-- ==== Sys2Proof/Machine/Buttons.lean ====
section
/-! DEFINITION. READ_BUTTONS, the input reader (46_buttons.md R180, R181). -/

namespace Sys2Proof.Machine

/-- The poll of R180: one read a line, a line that reads Low adds its mask. -/
def pollButtons : List Pin → BitVec 5 → State → BitVec 5 × State
  | [], m, s => (m, s)
  | p :: rest, m, s =>
    pollButtons rest (if (s.pinRead p).1 = .low then m ||| p.mask else m) (s.pinRead p).2

/-- `READ_BUTTONS` (R180): the response carries the mask. -/
def execReadButtons (s : State) : Host.Outcome State Fault Refusal :=
  whenReady s (fun s =>
    (pollButtons buttonPins 0#5 s).2.respond (.doneMask (pollButtons buttonPins 0#5 s).1))

end Sys2Proof.Machine
end

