-- ==== Sys2Proof/Machine/Emitted.lean ====
section
/-! DEFINITION. The emitted rows as units of their own (30_encoding.md R75 to R84): what one puts on the bus. They write no register and return no
response (40_bus_timing.md R101, R104), and are refused in FAULT, where no event is emitted (60_exceptions.md R196); log 9, log 11. -/

namespace Sys2Proof.Machine

/-- `LCD.CLEARDISPLAY`: byte 0x01, "Must be followed by `Wait(T_CLEAR)`" (R75). -/
def execLcdClearDisplay (s : State) : Host.Outcome State Fault Refusal :=
  unlessFault s (fun s => s.emit clearTransfer)

/-- `LCD.RETURNHOME`: byte 0x02, followed by `Wait(T_CLEAR)` (R76). -/
def execLcdReturnHome (s : State) : Host.Outcome State Fault Refusal :=
  unlessFault s (fun s => s.emit homeTransfer)

/-- `LCD.ENTRYMODESET` (R77). -/
def execLcdEntryModeSet (i sh : Bool) (s : State) : Host.Outcome State Fault Refusal :=
  unlessFault s (fun s => s.command (entryModeByte (packEntry i sh)))

/-- `LCD.DISPLAYCONTROL` (R78). -/
def execLcdDisplayControl (d c b : Bool) (s : State) : Host.Outcome State Fault Refusal :=
  unlessFault s (fun s => s.command (displayControlByte (packDisplay d c b)))

/-- `LCD.CURSORSHIFT` (R79). -/
def execLcdCursorShift (sc rl : Bool) (s : State) : Host.Outcome State Fault Refusal :=
  unlessFault s (fun s => s.command (cursorShiftByte sc rl))

/-- `LCD.FUNCTIONSET` (R80). -/
def execLcdFunctionSet (dl n f : Bool) (s : State) : Host.Outcome State Fault Refusal :=
  unlessFault s (fun s => s.command (functionSetByte (packFunction dl n f)))

/-- `LCD.SETCGRAMADDR`: `0x40 | addr6` (R81). -/
def execLcdSetCgramAddr (addr : BitVec 6) (s : State) : Host.Outcome State Fault Refusal :=
  unlessFault s (fun s => s.command (0x40#8 ||| addr.setWidth 8))

/-- `LCD.SETDDRAMADDR`: `0x80 | addr7` (R82). -/
def execLcdSetDdramAddr (addr : BitVec 7) (s : State) : Host.Outcome State Fault Refusal :=
  unlessFault s (fun s => s.command (0x80#8 ||| addr.setWidth 8))

/-- `LCD.DATA` (R83). -/
def execLcdData (v : Byte) (s : State) : Host.Outcome State Fault Refusal :=
  unlessFault s (fun s => s.data v)

/-- `LCD.INITNIBBLE`: a nibble sent alone by `write4`, RS and R/W as last driven (R84, R101). -/
def execLcdInitNibble (n : Bool) (s : State) : Host.Outcome State Fault Refusal :=
  unlessFault s (fun s => s.emit (write4 (initNibble n)))

end Sys2Proof.Machine
end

===

* [ABOUT THIS TASK]
The lines to copy run from the one containing "def execLcdData (v" through the last line above. Copy them exactly and include nothing else.

* [TASK RESULT]
def execLcdData (v : Byte) (s : State) : Host.Outcome State Fault Refusal :=
  unlessFault s (fun s => s.data v)

/-- `LCD.INITNIBBLE`: a nibble sent alone by `write4`, RS and R/W as last driven (R84, R101). -/
def execLcdInitNibble (n : Bool) (s : State) : Host.Outcome State Fault Refusal :=
  unlessFault s (fun s => s.emit (write4 (initNibble n)))

end Sys2Proof.Machine
end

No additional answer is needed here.